Extract from the entries below, exactly as given, only the lines from the line containing "(Instr.hello (hd 3" to the line containing "256⟩).wf = false ∧", both lines included.

--- START ---

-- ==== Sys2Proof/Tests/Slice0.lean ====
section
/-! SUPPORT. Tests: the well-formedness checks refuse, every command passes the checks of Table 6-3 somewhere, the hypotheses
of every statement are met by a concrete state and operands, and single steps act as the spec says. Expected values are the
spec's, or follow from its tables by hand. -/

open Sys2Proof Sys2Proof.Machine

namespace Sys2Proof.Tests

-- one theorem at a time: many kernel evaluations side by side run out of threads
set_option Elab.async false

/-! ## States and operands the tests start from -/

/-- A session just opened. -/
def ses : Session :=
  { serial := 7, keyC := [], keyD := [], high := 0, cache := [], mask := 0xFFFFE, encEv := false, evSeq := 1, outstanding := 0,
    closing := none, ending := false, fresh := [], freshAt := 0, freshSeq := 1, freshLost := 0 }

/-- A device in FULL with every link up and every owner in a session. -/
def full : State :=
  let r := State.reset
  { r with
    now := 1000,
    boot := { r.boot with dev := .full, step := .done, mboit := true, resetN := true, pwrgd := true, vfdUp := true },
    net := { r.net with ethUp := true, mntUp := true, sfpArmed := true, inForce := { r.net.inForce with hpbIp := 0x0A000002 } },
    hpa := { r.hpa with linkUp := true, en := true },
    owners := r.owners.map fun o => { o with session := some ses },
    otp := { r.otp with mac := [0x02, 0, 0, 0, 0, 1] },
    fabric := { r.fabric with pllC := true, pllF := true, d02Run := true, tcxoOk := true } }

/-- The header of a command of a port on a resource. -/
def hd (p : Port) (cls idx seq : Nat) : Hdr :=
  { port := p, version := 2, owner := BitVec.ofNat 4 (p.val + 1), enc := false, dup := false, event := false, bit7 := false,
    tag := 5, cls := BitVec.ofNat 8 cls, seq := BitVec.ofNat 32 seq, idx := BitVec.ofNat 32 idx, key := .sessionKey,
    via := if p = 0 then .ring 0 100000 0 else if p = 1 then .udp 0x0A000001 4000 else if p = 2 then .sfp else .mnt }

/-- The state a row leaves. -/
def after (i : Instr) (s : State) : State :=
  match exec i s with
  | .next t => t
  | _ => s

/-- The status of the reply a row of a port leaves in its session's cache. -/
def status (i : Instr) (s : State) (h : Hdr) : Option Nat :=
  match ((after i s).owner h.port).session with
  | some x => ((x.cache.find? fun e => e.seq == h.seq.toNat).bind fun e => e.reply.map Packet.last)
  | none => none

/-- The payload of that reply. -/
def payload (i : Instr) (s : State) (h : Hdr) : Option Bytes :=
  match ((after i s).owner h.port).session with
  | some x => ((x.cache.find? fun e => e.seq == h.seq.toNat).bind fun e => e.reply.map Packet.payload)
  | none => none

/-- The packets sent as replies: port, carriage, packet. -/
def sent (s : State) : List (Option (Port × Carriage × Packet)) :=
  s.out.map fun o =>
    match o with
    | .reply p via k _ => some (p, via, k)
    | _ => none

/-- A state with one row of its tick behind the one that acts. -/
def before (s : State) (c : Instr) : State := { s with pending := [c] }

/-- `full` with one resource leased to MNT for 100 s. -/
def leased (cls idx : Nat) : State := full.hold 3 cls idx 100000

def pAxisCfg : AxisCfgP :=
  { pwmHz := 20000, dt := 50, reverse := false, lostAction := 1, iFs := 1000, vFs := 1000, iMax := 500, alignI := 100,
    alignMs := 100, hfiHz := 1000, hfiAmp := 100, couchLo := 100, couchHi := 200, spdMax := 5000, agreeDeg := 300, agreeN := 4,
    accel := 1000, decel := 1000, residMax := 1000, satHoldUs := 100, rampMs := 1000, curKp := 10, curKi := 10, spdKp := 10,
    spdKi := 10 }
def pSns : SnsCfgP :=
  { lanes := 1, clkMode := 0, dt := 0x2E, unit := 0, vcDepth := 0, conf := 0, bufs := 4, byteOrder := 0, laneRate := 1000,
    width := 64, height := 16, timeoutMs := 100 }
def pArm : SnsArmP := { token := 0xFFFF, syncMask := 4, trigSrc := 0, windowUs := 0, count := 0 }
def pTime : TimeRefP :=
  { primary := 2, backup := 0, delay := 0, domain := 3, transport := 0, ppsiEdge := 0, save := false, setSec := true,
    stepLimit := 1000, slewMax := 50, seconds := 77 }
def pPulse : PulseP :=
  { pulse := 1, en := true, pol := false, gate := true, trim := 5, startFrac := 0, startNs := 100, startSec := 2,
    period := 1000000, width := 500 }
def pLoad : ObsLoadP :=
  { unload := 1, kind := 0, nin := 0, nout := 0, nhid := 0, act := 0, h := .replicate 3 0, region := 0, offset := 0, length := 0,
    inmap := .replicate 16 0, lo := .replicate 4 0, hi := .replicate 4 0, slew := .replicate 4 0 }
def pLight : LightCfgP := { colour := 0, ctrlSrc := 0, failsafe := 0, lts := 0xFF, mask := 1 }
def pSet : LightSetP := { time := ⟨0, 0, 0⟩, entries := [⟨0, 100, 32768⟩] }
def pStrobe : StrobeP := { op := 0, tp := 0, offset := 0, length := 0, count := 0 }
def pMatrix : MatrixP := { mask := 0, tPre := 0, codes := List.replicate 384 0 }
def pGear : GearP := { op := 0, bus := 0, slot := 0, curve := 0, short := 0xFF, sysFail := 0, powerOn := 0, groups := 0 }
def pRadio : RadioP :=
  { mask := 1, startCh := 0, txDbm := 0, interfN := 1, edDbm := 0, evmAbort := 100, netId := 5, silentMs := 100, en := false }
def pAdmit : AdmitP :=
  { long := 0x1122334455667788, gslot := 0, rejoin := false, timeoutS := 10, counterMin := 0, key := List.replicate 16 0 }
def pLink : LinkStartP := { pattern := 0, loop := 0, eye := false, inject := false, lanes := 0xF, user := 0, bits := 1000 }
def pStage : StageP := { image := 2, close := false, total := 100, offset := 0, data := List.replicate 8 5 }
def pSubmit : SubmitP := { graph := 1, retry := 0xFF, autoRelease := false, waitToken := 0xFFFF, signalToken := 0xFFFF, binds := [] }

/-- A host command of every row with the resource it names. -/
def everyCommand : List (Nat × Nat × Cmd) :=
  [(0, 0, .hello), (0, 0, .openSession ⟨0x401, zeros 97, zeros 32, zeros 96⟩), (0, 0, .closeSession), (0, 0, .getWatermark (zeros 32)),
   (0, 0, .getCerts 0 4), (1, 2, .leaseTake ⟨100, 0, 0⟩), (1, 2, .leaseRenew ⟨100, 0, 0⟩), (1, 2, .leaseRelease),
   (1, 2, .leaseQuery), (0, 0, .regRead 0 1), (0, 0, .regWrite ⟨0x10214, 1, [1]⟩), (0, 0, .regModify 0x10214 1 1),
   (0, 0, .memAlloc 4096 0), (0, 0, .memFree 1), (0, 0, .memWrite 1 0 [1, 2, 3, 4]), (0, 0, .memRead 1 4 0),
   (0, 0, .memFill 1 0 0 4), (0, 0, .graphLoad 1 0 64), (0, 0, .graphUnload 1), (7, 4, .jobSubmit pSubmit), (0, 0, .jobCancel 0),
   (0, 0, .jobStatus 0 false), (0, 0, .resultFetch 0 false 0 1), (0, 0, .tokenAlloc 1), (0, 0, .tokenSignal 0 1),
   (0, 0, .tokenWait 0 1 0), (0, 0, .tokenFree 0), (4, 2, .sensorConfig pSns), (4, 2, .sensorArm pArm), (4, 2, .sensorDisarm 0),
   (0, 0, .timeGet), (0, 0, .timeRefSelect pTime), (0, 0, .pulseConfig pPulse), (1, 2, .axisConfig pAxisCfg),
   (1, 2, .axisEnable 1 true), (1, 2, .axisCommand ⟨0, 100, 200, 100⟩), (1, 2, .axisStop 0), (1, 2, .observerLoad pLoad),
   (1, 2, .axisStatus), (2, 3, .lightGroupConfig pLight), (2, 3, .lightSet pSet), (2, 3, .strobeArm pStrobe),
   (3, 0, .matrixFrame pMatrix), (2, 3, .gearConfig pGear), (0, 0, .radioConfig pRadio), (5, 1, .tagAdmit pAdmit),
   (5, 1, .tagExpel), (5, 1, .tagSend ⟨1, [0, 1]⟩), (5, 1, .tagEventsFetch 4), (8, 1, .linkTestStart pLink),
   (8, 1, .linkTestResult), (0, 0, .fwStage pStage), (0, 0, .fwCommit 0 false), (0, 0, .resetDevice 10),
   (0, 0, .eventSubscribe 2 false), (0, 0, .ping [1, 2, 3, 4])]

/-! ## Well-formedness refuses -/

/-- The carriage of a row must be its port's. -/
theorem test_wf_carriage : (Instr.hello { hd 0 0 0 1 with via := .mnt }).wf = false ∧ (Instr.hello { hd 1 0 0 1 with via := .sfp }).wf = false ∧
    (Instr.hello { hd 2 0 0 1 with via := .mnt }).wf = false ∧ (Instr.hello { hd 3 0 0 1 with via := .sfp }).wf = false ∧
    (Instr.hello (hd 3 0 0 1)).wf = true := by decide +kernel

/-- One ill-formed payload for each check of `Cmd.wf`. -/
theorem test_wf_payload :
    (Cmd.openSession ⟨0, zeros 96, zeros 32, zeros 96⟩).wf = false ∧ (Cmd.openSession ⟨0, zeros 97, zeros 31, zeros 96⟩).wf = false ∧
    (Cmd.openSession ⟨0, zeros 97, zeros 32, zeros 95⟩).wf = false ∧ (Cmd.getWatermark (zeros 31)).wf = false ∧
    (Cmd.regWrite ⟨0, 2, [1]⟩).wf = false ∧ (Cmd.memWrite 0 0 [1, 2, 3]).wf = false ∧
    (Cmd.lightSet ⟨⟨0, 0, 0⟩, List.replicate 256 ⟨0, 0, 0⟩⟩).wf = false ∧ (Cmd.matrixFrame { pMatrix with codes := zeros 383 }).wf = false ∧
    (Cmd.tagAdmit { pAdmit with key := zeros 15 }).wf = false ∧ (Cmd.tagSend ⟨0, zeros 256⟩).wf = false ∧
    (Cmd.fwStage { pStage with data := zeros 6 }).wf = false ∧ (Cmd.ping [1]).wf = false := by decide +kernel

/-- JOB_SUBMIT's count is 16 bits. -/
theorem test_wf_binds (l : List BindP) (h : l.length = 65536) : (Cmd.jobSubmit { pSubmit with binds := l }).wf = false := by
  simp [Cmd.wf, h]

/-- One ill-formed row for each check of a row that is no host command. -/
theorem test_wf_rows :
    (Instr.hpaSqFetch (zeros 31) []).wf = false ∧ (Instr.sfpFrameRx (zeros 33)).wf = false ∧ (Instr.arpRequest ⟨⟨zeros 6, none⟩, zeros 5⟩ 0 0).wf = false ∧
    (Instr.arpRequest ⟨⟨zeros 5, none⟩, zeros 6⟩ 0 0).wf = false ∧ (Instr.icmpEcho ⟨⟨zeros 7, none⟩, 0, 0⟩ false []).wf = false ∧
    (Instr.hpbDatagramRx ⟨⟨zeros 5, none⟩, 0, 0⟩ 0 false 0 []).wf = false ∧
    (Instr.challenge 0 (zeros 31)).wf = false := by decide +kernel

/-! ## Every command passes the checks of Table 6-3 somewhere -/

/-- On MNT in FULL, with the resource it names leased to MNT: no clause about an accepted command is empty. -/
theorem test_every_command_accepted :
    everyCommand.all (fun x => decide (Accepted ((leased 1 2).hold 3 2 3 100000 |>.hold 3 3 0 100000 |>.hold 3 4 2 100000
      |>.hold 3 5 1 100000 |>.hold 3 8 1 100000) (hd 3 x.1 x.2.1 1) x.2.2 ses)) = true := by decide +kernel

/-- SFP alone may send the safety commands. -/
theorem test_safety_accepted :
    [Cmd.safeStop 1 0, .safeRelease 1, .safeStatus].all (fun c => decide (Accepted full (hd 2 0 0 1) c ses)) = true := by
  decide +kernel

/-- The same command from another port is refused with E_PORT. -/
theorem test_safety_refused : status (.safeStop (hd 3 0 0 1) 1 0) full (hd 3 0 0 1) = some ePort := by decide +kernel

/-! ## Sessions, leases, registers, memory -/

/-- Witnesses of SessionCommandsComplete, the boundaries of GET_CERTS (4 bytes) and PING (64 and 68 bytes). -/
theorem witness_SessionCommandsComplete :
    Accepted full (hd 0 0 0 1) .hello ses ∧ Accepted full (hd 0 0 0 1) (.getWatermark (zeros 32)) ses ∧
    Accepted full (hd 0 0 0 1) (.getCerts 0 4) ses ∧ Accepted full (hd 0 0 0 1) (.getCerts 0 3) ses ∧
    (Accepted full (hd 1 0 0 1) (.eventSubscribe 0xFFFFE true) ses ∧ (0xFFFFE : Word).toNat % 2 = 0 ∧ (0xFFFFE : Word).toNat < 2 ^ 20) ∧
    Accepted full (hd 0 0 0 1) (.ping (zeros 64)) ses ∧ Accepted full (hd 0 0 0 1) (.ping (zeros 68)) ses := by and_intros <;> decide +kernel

--- END ---

§ Exercise result:
    (Instr.hello (hd 3 0 0 1)).wf = true := by decide +kernel

/-- One ill-formed payload for each check of `Cmd.wf`. -/
theorem test_wf_payload :
    (Cmd.openSession ⟨0, zeros 96, zeros 32, zeros 96⟩).wf = false ∧ (Cmd.openSession ⟨0, zeros 97, zeros 31, zeros 96⟩).wf = false ∧
    (Cmd.openSession ⟨0, zeros 97, zeros 32, zeros 95⟩).wf = false ∧ (Cmd.getWatermark (zeros 31)).wf = false ∧
    (Cmd.regWrite ⟨0, 2, [1]⟩).wf = false ∧ (Cmd.memWrite 0 0 [1, 2, 3]).wf = false ∧
    (Cmd.lightSet ⟨⟨0, 0, 0⟩, List.replicate 256 ⟨0, 0, 0⟩⟩).wf = false ∧ (Cmd.matrixFrame { pMatrix with codes := zeros 383 }).wf = false ∧
    (Cmd.tagAdmit { pAdmit with key := zeros 15 }).wf = false ∧ (Cmd.tagSend ⟨0, zeros 256⟩).wf = false ∧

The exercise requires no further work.